THE LAST WORD ON ENERGY
It may be the world’s most famous equation, but what does E=mc2 actually mean?

Shortly after completing his paper on special relativity, in 1905, Einstein realized his equations applied to more than space and time. From the point of view of an observer standing still relative to an object moving very fast—approaching the speed of light—the object would appear to be gaining mass. And the greater its velocity—in other words the more energy that had been spent in getting it moving—the greater its apparent mass. Specifically, the measure of its energy would be equal to the measure of its mass multiplied by the speed of light squared.

The equation didn’t help scientists engineer an atomic bomb, but it does explain why smashing atoms can release mushroom clouds’ worth of power. The speed of light, or c, is a big number: 186,282 miles per second. Multiply it by itself, and the result is, well, a really big number: 34,700,983,524. Now multiply that number by even an extraordinarily minute amount of mass, such as what one might find in the nucleus of an atom, and the result is still an extraordinarily tremendous number. And that number is E, energy.

Prompted by two nuclear physicists, Einstein wrote to President Franklin D. Roosevelt on August 2, 1939, that “extremely powerful bombs” of a new type were now “conceivable.” Historians tend to think the letter played a “strictly subsidiary role” in the decision of the Allied powers to pursue the nuclear option, says physics historian Spencer Weart.
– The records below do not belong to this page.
-- ==== Sys2Proof/Machine/Format.lean ====
section
/-! DEFINITION. The unit FMT (spec 40_catalog): FMTRES and LCFG. -/

namespace Sys2Proof.Machine

/-- FMTRES (R84): the descriptor of the row that `A0..A3` name goes to `R0..R6`. -/
def execFmtres (s : State) : Host.Outcome State Fault Refusal :=
  finish s do
    let id ← checkRequest s
    let f := s.params.catalog[id]
    return s
      |>.setResult 0 (toWord id)
      |>.setResult 1 (toWord f.bpp)
      |>.setResult 2 (fieldImage f.ch0)
      |>.setResult 3 (fieldImage f.ch1)
      |>.setResult 4 (fieldImage f.ch2)
      |>.setResult 5 (fieldImage f.ch3)
      |>.setResult 6 (attributesImage f)

/-- The size checks of LCFG, in their order (R86, R172). -/
def checkSizes (p : Params) (visw vish virtw virth : BitVec 16) : Except ErrorKind Unit :=
  if visw = 0 ∨ vish = 0 then .error .invalidSize
  else if visw.toNat > p.maxw ∨ vish.toNat > p.maxh then .error .invalidSize
  else if virtw.toNat < visw.toNat ∨ virth.toNat < vish.toNat then .error .invalidSize
  else .ok ()

/-- The record LCFG leaves: valid, the initial geometry the whole visible area at position 0, 0 (R86). -/
def configuredRecord (id : Fin 24) (visw vish virtw virth : BitVec 16) (fbbase : Word) : LayerRecord where
  valid := true
  fmt := id
  visw := visw
  vish := vish
  virtw := virtw
  virth := virth
  fbbase := fbbase
  geo := ⟨0, 0, visw.zeroExtend 32, vish.zeroExtend 32, 0, 0⟩

/-- LCFG (R86): a new layer lifetime; the collaborator is not accessed. -/
def execLcfg (l : BitVec 4) (s : State) : Host.Outcome State Fault Refusal :=
  finish s do
    checkLayer s l
    let id ← checkRequest s
    let visw := lowHalf (s.operand 4)
    let vish := highHalf (s.operand 4)
    let virtw := lowHalf (s.operand 5)
    let virth := highHalf (s.operand 5)
    checkSizes s.params visw vish virtw virth
    return s
      |>.setLayer l (configuredRecord id visw vish virtw virth (s.operand 6))
      |>.setResult 0 (toWord id)
      |>.setResult 1 (toWord s.params.catalog[id].bpp)

end Sys2Proof.Machine
end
But the fact that Einstein and, indirectly, his equation played any role whatsoever has forever linked a lifelong pacifist and utopian with mankind’s ability to destroy itself.

Einstein later realized that his assessment that German scientists would be capable of building an atomic bomb—the opinion that drove him to write to FDR—was mistaken. “If I had known that these fears were groundless,” he wrote to a friend late in life, “I would not have taken part in opening that Pandora’s box.” But open it now was, never to close, as Einstein himself had acknowledged elliptically, almost poetically, back in August 1945, when he first heard the news about Hiroshima. “Oh, Weh”—using the German word for pain. “And that’s that.”


A NEW VIEW OF GRAVITY
Einstein’s vision of a man falling from a roof marked the beginning of a great struggle

Once while Einstein was working on the equations for general relativity, which would take him eight years to complete, he went mountain-climbing with the French-Polish chemist Marie Curie. Seemingly oblivious to the crevasses as well as to her difficulty in understanding his German, Einstein spent much of the time talking about gravitation. “You understand,” Einstein said to her, suddenly gripping her arm, “what I need to know is exactly what happens in an elevator when it falls into emptiness.”
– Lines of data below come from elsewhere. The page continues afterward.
-- ==== Sys2Proof/Certificates/Slice0/Obligations.lean ====
section
/-! DEFINITION. The statements for the provers, and the spec-side notions they are written in. Formulas of the
spec are written out here again, apart from the definitions of the machine that they are about. -/

namespace Sys2Proof.Claims

open Sys2Proof.Machine

/-! ### Commands -/

/-- The host's next access is the 32-bit write of `w` to `CMD`; `rest` follows (spec 10_state R13). -/
def Issues (s : State) (w : Word) (rest : List HostAction) : Prop :=
  s.pending = .write 32 0x000 w :: rest

/-- The operation ends with the given `STATUS` and changes nothing else (60_exceptions R173). -/
def FailsWith (i : Instr) (s : State) (code : Word) : Prop :=
  exec i s = .next { s with status := code }

/-- The command word of an operation with a `layer` field (30_encoding R61). -/
def layerWord (base : Word) (l : BitVec 4) : Word := base ||| (l.zeroExtend 32 <<< 20)

/-- The command word of an operation with a `fmt` field (30_encoding R61). -/
def fmtWord (base : Word) (f : BitVec 5) : Word := base ||| f.zeroExtend 32

/-- Opcodes of the operations without a free field, with a `layer` field and with a `fmt` field (R61). -/
abbrev plainOps : List (BitVec 8) := [0x01, 0x10, 0x11]
abbrev layerOps : List (BitVec 8) := [0x02, 0x30, 0x31, 0x38, 0x39]
abbrev fmtOps : List (BitVec 8) := [0x18, 0x19, 0x20, 0x21, 0x22]

/-- The word matches a row of the opcode map (R61, R63). -/
abbrev MatchesRow (w : Word) : Prop :=
  zeroField w = 0 ∧
    ((opField w ∈ plainOps ∧ layerField w = 0 ∧ fmtField w = 0) ∨
     (opField w ∈ layerOps ∧ fmtField w = 0) ∨
     (opField w ∈ fmtOps ∧ layerField w = 0))

/-- The word names a layer that the block does not have (R62). -/
abbrev LayerOutOfRange (n : Nat) (w : Word) : Prop := opField w ∈ layerOps ∧ n ≤ (layerField w).toNat

/-! ### Operands, formats -/

/-- The row's key equals `A0..A3`, compared as numbers (40_catalog R83). -/
abbrev RowMatches (F : PixelFormat) (s : State) : Prop :=
  F.type.code = s.a[0].toNat ∧ F.reqBpp = s.a[1].toNat ∧ F.tm.code = s.a[2].toNat ∧
    swapCode F.swapped = s.a[3].toNat

/-- `w` is the image of a channel field: offset in bits 7:0, length in bits 15:8, 0 above (30_encoding R68). -/
def IsFieldImage (w : Word) (c : ChannelField) : Prop :=
  w.toNat % 256 = c.offset ∧ w.toNat / 256 % 256 = c.length ∧ w.toNat / 65536 = 0

/-- `w` is the attributes word of a format, bit field by bit field (30_encoding R68). -/
def IsAttributes (w : Word) (F : PixelFormat) : Prop :=
  w.toNat % 4 = F.cls.code ∧ w.toNat / 2 ^ 2 % 4 = F.clutVariant.code ∧
  w.toNat / 2 ^ 4 % 2 = swapCode F.swapped ∧ w.toNat / 2 ^ 5 % 2 = F.is422.toNat ∧
  w.toNat / 2 ^ 6 % 2 = F.conv.toNat ∧ w.toNat / 2 ^ 7 % 2 = 0 ∧
  w.toNat / 2 ^ 8 % 8 = F.tm.code ∧ w.toNat / 2 ^ 11 % 2 = 0 ∧
  w.toNat / 2 ^ 12 % 16 = F.alphaBits ∧ w.toNat / 2 ^ 16 % 16 = F.storageBits / 8 ∧
  w.toNat / 2 ^ 20 = 0

/-- The four size operands of LCFG (40_catalog R86). -/
def reqVisw (s : State) : Nat := s.a[4].toNat % 65536
def reqVish (s : State) : Nat := s.a[4].toNat / 65536
def reqVirtw (s : State) : Nat := s.a[5].toNat % 65536
def reqVirth (s : State) : Nat := s.a[5].toNat / 65536

/-- A size that LCFG refuses (40_catalog R86). -/
abbrev BadSizes (s : State) : Prop :=
  reqVisw s = 0 ∨ reqVish s = 0 ∨ reqVisw s > s.params.maxw ∨ reqVish s > s.params.maxh ∨
    reqVirtw s < reqVisw s ∨ reqVirth s < reqVish s

/-- The pixel format of layer `l`. -/
def layerFormat (s : State) (l : BitVec 4) : PixelFormat := s.params.catalog[(s.layer l).fmt]

/-- A position that GEOSET refuses, and a size that it refuses (44_geometry R140 rules 1 and 2). -/
abbrev BadPosition (s : State) (l : BitVec 4) : Prop :=
  s.a[0].toNat > (s.layer l).visw.toNat ∨ s.a[1].toNat > (s.layer l).vish.toNat
abbrev EmptyRequest (s : State) : Prop := s.a[2].toNat = 0 ∨ s.a[3].toNat = 0

/-! ### Conversions and packing -/

/-- A quotient kept in 0..255, as a register value (41_colorspace R100, R103). -/
def clamp8 (q : Int) : Word := BitVec.ofInt 32 (max 0 (min 255 q))

/-- The presets in force (41_colorspace R100, R103). -/
def fwdInForce (p : Params) : FwdCoeffs := if p.profile = .standard then p.fwdStandard else p.fwdItu656
def revInForce (p : Params) : RevCoeffs := if p.profile = .standard then p.revStandard else p.revItu656

/-- The three unsaturated quotients of the forward formula (41_colorspace R100). -/
def quotientY (c : FwdCoeffs) (r g b : Nat) : Int :=
  (c.cyr.toInt * r + c.cyg.toInt * g + c.cyb.toInt * b + c.cy.toInt).tdiv 100000
def quotientU (c : FwdCoeffs) (r g b : Nat) : Int :=
  (-c.cur.toInt * r - c.cug.toInt * g + c.cub.toInt * b + 12800000).tdiv 100000
def quotientV (c : FwdCoeffs) (r g b : Nat) : Int :=
  (c.cvr.toInt * r - c.cvg.toInt * g - c.cvb.toInt * b + 12800000).tdiv 100000

/-- One unsaturated quotient of the reverse formula (41_colorspace R103). -/
def quotientRev (c : RevCoeffs) (m : RevRow) (y u v : Nat) : Int :=
  (m.my.toInt * ((y : Int) - c.oy.toInt) + m.mu.toInt * ((u : Int) - c.ou.toInt)
    + m.mv.toInt * ((v : Int) - c.ov.toInt) + m.k.toInt).tdiv c.norm.toInt

/-- The sum of the four truncated channels at their offsets (43_pixel_codec R120). -/
def packSum (F : PixelFormat) (c0 c1 c2 c3 : Nat) : Nat :=
  c0 % 2 ^ F.ch0.length * 2 ^ F.ch0.offset + c1 % 2 ^ F.ch1.length * 2 ^ F.ch1.offset
    + c2 % 2 ^ F.ch2.length * 2 ^ F.ch2.offset + c3 % 2 ^ F.ch3.length * 2 ^ F.ch3.offset

/-- The word that four channel values are stored as; a row with `conv` converts first (R122, R125). -/
def storedWord (p : Params) (F : PixelFormat) (c0 c1 c2 c3 : Nat) : Word :=
  if F.conv = true then
    BitVec.ofNat 32 (packSum F c0
      (clamp8 (quotientY (fwdInForce p) (c1 % 256) (c2 % 256) (c3 % 256))).toNat
      (clamp8 (quotientU (fwdInForce p) (c1 % 256) (c2 % 256) (c3 % 256))).toNat
      (clamp8 (quotientV (fwdInForce p) (c1 % 256) (c2 % 256) (c3 % 256))).toNat)
  else BitVec.ofNat 32 (packSum F c0 c1 c2 c3)

/-- One channel of a raw word (43_pixel_codec R121). -/
def channelOf (c : ChannelField) (raw : Word) : Nat := raw.toNat / 2 ^ c.offset % 2 ^ c.length

/-- The four channel values after the conversion step; a row with `conv` stores Y, U, V (43_pixel_codec R125). -/
def prepared (p : Params) (F : PixelFormat) (c0 c1 c2 c3 : Nat) : Nat × Nat × Nat × Nat :=
  if F.conv = true then
    (c0, (clamp8 (quotientY (fwdInForce p) (c1 % 256) (c2 % 256) (c3 % 256))).toNat,
      (clamp8 (quotientU (fwdInForce p) (c1 % 256) (c2 % 256) (c3 % 256))).toNat,
      (clamp8 (quotientV (fwdInForce p) (c1 % 256) (c2 % 256) (c3 % 256))).toNat)
  else (c0, c1, c2, c3)

/-- Each channel value truncated to its field (43_pixel_codec R126). -/
def fitted (F : PixelFormat) (c : Nat × Nat × Nat × Nat) : Nat × Nat × Nat × Nat :=
  (c.1 % 2 ^ F.ch0.length, c.2.1 % 2 ^ F.ch1.length, c.2.2.1 % 2 ^ F.ch2.length, c.2.2.2 % 2 ^ F.ch3.length)

/-- `R0..R3` as numbers. -/
def channelResults (s : State) : Nat × Nat × Nat × Nat :=
  (s.r[0].toNat, s.r[1].toNat, s.r[2].toNat, s.r[3].toNat)

/-- Bit `j` belongs to no channel of the format (30_encoding R69). -/
def OutsideFields (F : PixelFormat) (j : Nat) : Prop :=
  ∀ c ∈ [F.ch0, F.ch1, F.ch2, F.ch3], j < c.offset ∨ c.offset + c.length ≤ j

/-! ### Geometry -/

/-- The clamped width and height of a request (44_geometry R140 rules 3 to 5). -/
def clampedWidth (s : State) (l : BitVec 4) : Nat :=
  let w := min s.a[2].toNat ((s.layer l).visw.toNat - s.a[0].toNat)
  if (layerFormat s l).is422 = true ∧ 2 < w then w - w % 2 else w
def clampedHeight (s : State) (l : BitVec 4) : Nat :=
  min s.a[3].toNat ((s.layer l).vish.toNat - s.a[1].toNat)

/-- The exact byte offset of a request (44_geometry R142). -/
def exactOffset (s : State) (l : BitVec 4) : Nat :=
  s.a[4].toNat * ((layerFormat s l).storageBits / 8)
    + s.a[5].toNat * (s.layer l).virtw.toNat * ((layerFormat s l).storageBits / 8)

/-- The values GEOSET writes, in order, for the generation in force (44_geometry R143, R144, R145). -/
def geometryWrites (s : State) (l : BitVec 4) : List (Slot × Word) :=
  let hsize := BitVec.ofInt 32 ((clampedWidth s l : Int) - 1)
  let vsize := BitVec.ofInt 32 ((clampedHeight s l : Int) - 1)
  let hpos := BitVec.ofInt 32 (((s.layer l).visw.toNat : Int) - ((s.a[0].toNat : Int) + 1))
  let vpos := BitVec.ofInt 32 (((s.layer l).vish.toNat : Int) - ((s.a[1].toNat : Int) + 1))
  match s.params.gen with
  | .offsetRegisters =>
    [(.hoff, s.a[4]), (.voff, s.a[5]), (.hsize, hsize), (.vsize, vsize), (.hpos, hpos), (.vpos, vpos)]
  | .dynamicAddressing =>
    [(.hsize, hsize), (.vsize, vsize), (.hpos, hpos), (.vpos, vpos),
      (.addr, BitVec.ofNat 32 ((s.layer l).fbbase.toNat + exactOffset s l))]

/-! ### The collaborator -/

/-- The collaborator answers reads of these slots of layer `l` with these values (20_memory R47): under the
shadow policy they are the words last written there, under the oracle policy any words. -/
def Answers (s : State) (l : BitVec 4) (xs : List (Slot × Word)) : Prop :=
  (s.params.collab = .shadow ∧ ∀ x ∈ xs, s.hw.read (slotKey l x.1) = some x.2) ∨
  (s.params.collab = .oracle ∧ ∃ rest, s.answers = xs.map (·.2) ++ rest)

/-- The answers still to come after `k` reads: the oracle's are used up, the shadow array uses none. -/
def answersAfter (s : State) (k : Nat) : List Word :=
  if s.params.collab = .oracle then s.answers.drop k else s.answers

/-- The words that GEOGET's reads return; the offsets are read under `GEN = 0` only (44_geometry R148). -/
structure GeometryReads where
  hp : Word
  vp : Word
  hs : Word
  vs : Word
  xo : Word
  yo : Word

/-- The reads of GEOGET in their order (44_geometry R148). -/
def GeometryReads.reads (g : GeometryReads) (s : State) : List (Slot × Word) :=
  match s.params.gen with
  | .offsetRegisters => [(.hpos, g.hp), (.vpos, g.vp), (.hsize, g.hs), (.vsize, g.vs), (.hoff, g.xo), (.voff, g.yo)]
  | .dynamicAddressing => [(.hpos, g.hp), (.vpos, g.vp), (.hsize, g.hs), (.vsize, g.vs)]

/-- `t` is `s` after a GEOGET of layer `l` whose reads returned `g`: the reads recorded, the decoded geometry in
`R0..R5`, `STATUS` 0, and nothing else changed but where the next free value comes from (R148). -/
def DecodedFrom (s t : State) (l : BitVec 4) (g : GeometryReads) : Prop :=
  t = { s with
    r := t.r
    status := 0
    events := s.events ++ (g.reads s).map fun x => .regRead l x.1 x.2
    answers := t.answers
    freeCount := t.freeCount } ∧
  t.r[0] = BitVec.ofInt 32 (((s.layer l).visw.toNat : Int) - 1 - g.hp.toNat) ∧
  t.r[1] = BitVec.ofInt 32 (((s.layer l).vish.toNat : Int) - 1 - g.vp.toNat) ∧
  t.r[2] = BitVec.ofNat 32 (g.hs.toNat + 1) ∧ t.r[3] = BitVec.ofNat 32 (g.vs.toNat + 1) ∧
  (s.params.gen = .offsetRegisters → t.r[4] = g.xo ∧ t.r[5] = g.yo) ∧
  (s.params.gen = .dynamicAddressing → t.r[4] = (s.layer l).geo.xoff ∧ t.r[5] = (s.layer l).geo.yoff) ∧
  t.r[6] = s.r[6] ∧ t.r[7] = s.r[7]

/-- A step that records no `RegWrite` to slot `c` of layer `l` (20_memory R54). -/
def LeavesSlot (l : BitVec 4) (c : Slot) (s t : State) : Prop :=
  step s = .next t ∧ ∃ new, t.events = s.events ++ new ∧ ∀ v, Event.regWrite l c v ∉ new

/-! ### Host writes -/

/-- The next host access writes `v` at an offset, as a plain write or as the write half of a `MOV`, whose value
is the word last read (20_memory R41, 30_encoding R71). -/
def HostWrites (s : State) (offset : Nat) (v : Word) (rest : List HostAction) : Prop :=
  s.pending = .write 32 offset v :: rest ∨ (s.pending = .writeBack 32 offset :: rest ∧ s.readData = v)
In Einstein’s imagination, the man suspended midway between roof and earth was now inside an elevator. In a certain set of circumstances, the passenger would have no way of knowing whether he was experiencing gravity or upward acceleration. If the elevator were standing on the surface of the earth, the man would feel gravity’s force there, which causes falling objects to accelerate at a rate of 32 feet per second squared. But if the elevator were accelerating through deep space at that same rate, he would experience precisely the same downward force.
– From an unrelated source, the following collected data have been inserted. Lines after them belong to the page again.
-- ==== Sys2Proof/Laws/Decode.lean ====
section
/-! SUPPORT. The fields of a command word: a word is its four fields, and selecting a row is a condition on
the fields. -/

namespace Sys2Proof

/-- Bit `i` of four fields side by side. -/
theorem getLsbD_fields (op : BitVec 8) (l : BitVec 4) (z : BitVec 15) (f : BitVec 5) (i : Nat) :
    BitVec.getLsbD (w := 32) (op ++ l ++ z ++ f) i =
      if i < 5 then f.getLsbD i else if i < 20 then z.getLsbD (i - 5)
      else if i < 24 then l.getLsbD (i - 20) else op.getLsbD (i - 24) := by
  refine (BitVec.getLsbD_append ..).trans ?_
  rw [BitVec.getLsbD_append, BitVec.getLsbD_append]
  by_cases h1 : i < 5
  · simp [h1]
  · by_cases h2 : i < 20
    · simp [h1, h2, show i - 5 < 15 by omega]
    · by_cases h3 : i < 24
      · simp [h1, h2, h3, show ¬ i - 5 < 15 by omega, Nat.sub_sub, show i - 20 < 4 by omega]
      · simp [h1, h2, h3, show ¬ i - 5 < 15 by omega, Nat.sub_sub, show ¬ i - 20 < 4 by omega]

/-- A command word is its four fields side by side (R60). -/
theorem word_eq_fields (w : Word) : w = opField w ++ layerField w ++ zeroField w ++ fmtField w := by
  apply BitVec.eq_of_getLsbD_eq
  intro i hi
  refine Eq.trans ?_ (getLsbD_fields ..).symm
  interval_cases i <;> simp [opField, layerField, zeroField, fmtField]

/-- A command word built from fields, as the fields side by side. -/
theorem commandWord_eq (op : BitVec 8) (l : BitVec 4) (f : BitVec 5) :
    commandWord op l f = op ++ l ++ (0 : BitVec 15) ++ f := by
  apply BitVec.eq_of_getLsbD_eq
  intro i hi
  refine Eq.trans ?_ (getLsbD_fields ..).symm
  interval_cases i <;> simp [commandWord]

section
variable (op : BitVec 8) (l : BitVec 4) (z : BitVec 15) (f : BitVec 5)

/-- The fields of four fields side by side. -/
theorem fields_append : opField (op ++ l ++ z ++ f) = op ∧ layerField (op ++ l ++ z ++ f) = l ∧
    zeroField (op ++ l ++ z ++ f) = z ∧ fmtField (op ++ l ++ z ++ f) = f := by
  refine ⟨?_, ?_, ?_, ?_⟩ <;> apply BitVec.eq_of_getLsbD_eq <;> intro i hi <;>
    simp only [opField, layerField, zeroField, fmtField, BitVec.getLsbD_extractLsb', hi, decide_true,
      Bool.true_and] <;> refine (getLsbD_fields ..).trans ?_
  · simp [show ¬ 24 + i < 5 by omega, show ¬ 24 + i < 20 by omega]
  · simp [show ¬ 20 + i < 5 by omega, show 20 + i < 24 by omega]
  · simp [show 5 + i < 20 by omega]
  · simp [hi]

@[simp] theorem opField_commandWord : opField (commandWord op l f) = op := by
  rw [commandWord_eq]; exact (fields_append op l 0 f).1
@[simp] theorem layerField_commandWord : layerField (commandWord op l f) = l := by
  rw [commandWord_eq]; exact (fields_append op l 0 f).2.1
@[simp] theorem zeroField_commandWord : zeroField (commandWord op l f) = 0 := by
  rw [commandWord_eq]; exact (fields_append op l 0 f).2.2.1
@[simp] theorem fmtField_commandWord : fmtField (commandWord op l f) = f := by
  rw [commandWord_eq]; exact (fields_append op l 0 f).2.2.2

end

/-- A word with a zero `zero` field is the command word of its other fields. -/
theorem commandWord_fields {w : Word} (h : zeroField w = 0) :
    commandWord (opField w) (layerField w) (fmtField w) = w := by
  rw [commandWord_eq, ← h]; exact (word_eq_fields w).symm

/-- Two words with the same four fields are the same word. -/
theorem word_ext_fields {w v : Word} (ho : opField w = opField v) (hl : layerField w = layerField v)
    (hz : zeroField w = zeroField v) (hf : fmtField w = fmtField v) : w = v := by
  rw [word_eq_fields w, word_eq_fields v, ho, hl, hz, hf]

/-- A masked word has the masked fields. -/
theorem fields_and (w m : Word) : opField (w &&& m) = opField w &&& opField m ∧
    layerField (w &&& m) = layerField w &&& layerField m ∧
    zeroField (w &&& m) = zeroField w &&& zeroField m ∧ fmtField (w &&& m) = fmtField w &&& fmtField m := by
  refine ⟨?_, ?_, ?_, ?_⟩ <;> apply BitVec.eq_of_getLsbD_eq <;> intro i hi <;>
    simp [opField, layerField, zeroField, fmtField, hi]

/-- A row without a free field selects exactly its pattern's fields (R61). -/
theorem selects_plain_iff (op : BitVec 8) (b : BitVec 4 → BitVec 5 → Instr) (w : Word) :
    (OpcodeRow.mk (commandWord op 0 0) 0xFFFFFFFF b).selects w = true ↔
      opField w = op ∧ layerField w = 0 ∧ zeroField w = 0 ∧ fmtField w = 0 := by
  have hm : w &&& (0xFFFFFFFF : Word) = w := BitVec.and_allOnes (x := w)
  simp only [OpcodeRow.selects, beq_iff_eq, hm]
  constructor
  · rintro rfl; simp
  · rintro ⟨ho, hl, hz, hf⟩; exact word_ext_fields (by simp [ho]) (by simp [hl]) (by simp [hz]) (by simp [hf])

/-- A row with a free `layer` field selects on the other three (R61). -/
theorem selects_layer_iff (op : BitVec 8) (b : BitVec 4 → BitVec 5 → Instr) (w : Word) :
    (OpcodeRow.mk (commandWord op 0 0) 0xFF0FFFFF b).selects w = true ↔
      opField w = op ∧ zeroField w = 0 ∧ fmtField w = 0 := by
  obtain ⟨ho, hl, hz, hf⟩ := fields_and w 0xFF0FFFFF
  have mo : opField (0xFF0FFFFF : Word) = BitVec.allOnes 8 := by decide
  have ml : layerField (0xFF0FFFFF : Word) = 0 := by decide
  have mz : zeroField (0xFF0FFFFF : Word) = BitVec.allOnes 15 := by decide
  have mf : fmtField (0xFF0FFFFF : Word) = BitVec.allOnes 5 := by decide
  rw [mo, BitVec.and_allOnes] at ho
  rw [ml, show layerField w &&& 0 = 0 from BitVec.and_zero] at hl
  rw [mz, BitVec.and_allOnes] at hz
  rw [mf, BitVec.and_allOnes] at hf
  simp only [OpcodeRow.selects, beq_iff_eq]
  constructor
  · intro h; rw [h] at ho hz hf; simp at ho hz hf; exact ⟨ho.symm, hz.symm, hf.symm⟩
  · rintro ⟨rfl, h2, h3⟩
    exact word_ext_fields (ho.trans (by simp)) (hl.trans (by simp)) (hz.trans (by simp [h2])) (hf.trans (by simp [h3]))

/-- A row with a free `fmt` field selects on the other three (R61). -/
theorem selects_fmt_iff (op : BitVec 8) (b : BitVec 4 → BitVec 5 → Instr) (w : Word) :
    (OpcodeRow.mk (commandWord op 0 0) 0xFFFFFFE0 b).selects w = true ↔
      opField w = op ∧ layerField w = 0 ∧ zeroField w = 0 := by
  obtain ⟨ho, hl, hz, hf⟩ := fields_and w 0xFFFFFFE0
  have mo : opField (0xFFFFFFE0 : Word) = BitVec.allOnes 8 := by decide
  have ml : layerField (0xFFFFFFE0 : Word) = BitVec.allOnes 4 := by decide
  have mz : zeroField (0xFFFFFFE0 : Word) = BitVec.allOnes 15 := by decide
  have mf : fmtField (0xFFFFFFE0 : Word) = 0 := by decide
  rw [mo, BitVec.and_allOnes] at ho
  rw [ml, BitVec.and_allOnes] at hl
  rw [mz, BitVec.and_allOnes] at hz
  rw [mf, show fmtField w &&& 0 = 0 from BitVec.and_zero] at hf
  simp only [OpcodeRow.selects, beq_iff_eq]
  constructor
  · intro h; rw [h] at ho hl hz; simp at ho hl hz; exact ⟨ho.symm, hl.symm, hz.symm⟩
  · rintro ⟨rfl, h2, h3⟩
    exact word_ext_fields (ho.trans (by simp)) (hl.trans (by simp [h2])) (hz.trans (by simp [h3])) (hf.trans (by simp))

/-- The opcode map with its patterns as command words of the opcodes (R61). -/
theorem opcodeTable_eq : opcodeTable =
    [ ⟨commandWord 0x01 0 0, 0xFFFFFFFF, fun _ _ => .fmtres⟩,
      ⟨commandWord 0x02 0 0, 0xFF0FFFFF, fun l _ => .lcfg l⟩,
      ⟨commandWord 0x10 0 0, 0xFFFFFFFF, fun _ _ => .rgb2yuv⟩,
      ⟨commandWord 0x11 0 0, 0xFFFFFFFF, fun _ _ => .yuv2rgb⟩,
      ⟨commandWord 0x18 0 0, 0xFFFFFFE0, fun _ f => .alpha2hw f⟩,
      ⟨commandWord 0x19 0 0, 0xFFFFFFE0, fun _ f => .hw2alpha f⟩,
      ⟨commandWord 0x20 0 0, 0xFFFFFFE0, fun _ f => .pxenc f⟩,
      ⟨commandWord 0x21 0 0, 0xFFFFFFE0, fun _ f => .pxdec f⟩,
      ⟨commandWord 0x22 0 0, 0xFFFFFFE0, fun _ f => .clutenc f⟩,
      ⟨commandWord 0x30 0 0, 0xFF0FFFFF, fun l _ => .geoset l⟩,
      ⟨commandWord 0x31 0 0, 0xFF0FFFFF, fun l _ => .geoget l⟩,
      ⟨commandWord 0x38 0 0, 0xFF0FFFFF, fun l _ => .regrd l⟩,
      ⟨commandWord 0x39 0 0, 0xFF0FFFFF, fun l _ => .regwr l⟩ ] := rfl

/-- The opcode of an operation (R61). -/
def Instr.opcode : Instr → BitVec 8
  | .fmtres => 0x01
  | .lcfg _ => 0x02
  | .rgb2yuv => 0x10
  | .yuv2rgb => 0x11
  | .alpha2hw _ => 0x18
  | .hw2alpha _ => 0x19
  | .pxenc _ => 0x20
  | .pxdec _ => 0x21
  | .clutenc _ => 0x22
  | .geoset _ => 0x30
  | .geoget _ => 0x31
  | .regrd _ => 0x38
  | .regwr _ => 0x39

/-- The words that select an operation are exactly its command word: the selected operation, encoded, is the
word again. -/
theorem encode_of_selectRow {w : Word} {i : Instr} (h : selectRow w = some i) : encode i = w := by
  simp only [selectRow, opcodeTable_eq, List.find?_cons, Option.map_eq_some_iff] at h
  obtain ⟨row, hrow, rfl⟩ := h
  repeat' split at hrow
  all_goals first
    | (rename_i hs; obtain rfl := Option.some.inj hrow
       first
       | (obtain ⟨ho, hl, hz, hf⟩ := (selects_plain_iff _ _ _).1 hs
          exact word_ext_fields (by simp [encode, ho]) (by simp [encode, hl]) (by simp [encode, hz]) (by simp [encode, hf]))
       | (obtain ⟨ho, hz, hf⟩ := (selects_layer_iff _ _ _).1 hs
          exact word_ext_fields (by simp [encode, ho]) (by simp [encode]) (by simp [encode, hz]) (by simp [encode, hf]))
       | (obtain ⟨ho, hl, hz⟩ := (selects_fmt_iff _ _ _).1 hs
          exact word_ext_fields (by simp [encode, ho]) (by simp [encode, hl]) (by simp [encode, hz]) (by simp [encode])))
    | simp at hrow

/-- What decoding answers, by cases. -/
theorem decode_ok {n : Nat} {w : Word} {i : Instr} (h : decode n w = .ok i) :
    selectRow w = some i ∧ i.wf n = true := by
  unfold decode at h
  split at h
  · cases h
  · next j hj =>
    split at h
    · next hw => cases h; exact ⟨hj, hw⟩
    · cases h

end Sys2Proof
end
Einstein imagined a beam of light piercing the elevator. If the elevator were rising relative to the source of light, the beam would enter at a certain height on one side of the elevator and appear to curve on its way to a lower height on the opposite wall. Einstein then imagined that the elevator were stationary on the surface of the earth. Since he postulated that the two circumstances are the same, Einstein concluded that the same effect would have to hold true for both. In other words, gravity must bend light.

He wouldn’t have the math to support this idea until 1915, and he wouldn’t have the proof until the eclipse expeditions of 1919. But by then he was so confident of his calculations that when a student asked what he would have done if he’d heard the eclipse observations hadn’t validated his math, Einstein told her, “Then I would have been sorry for the dear Lord. The theory is correct.”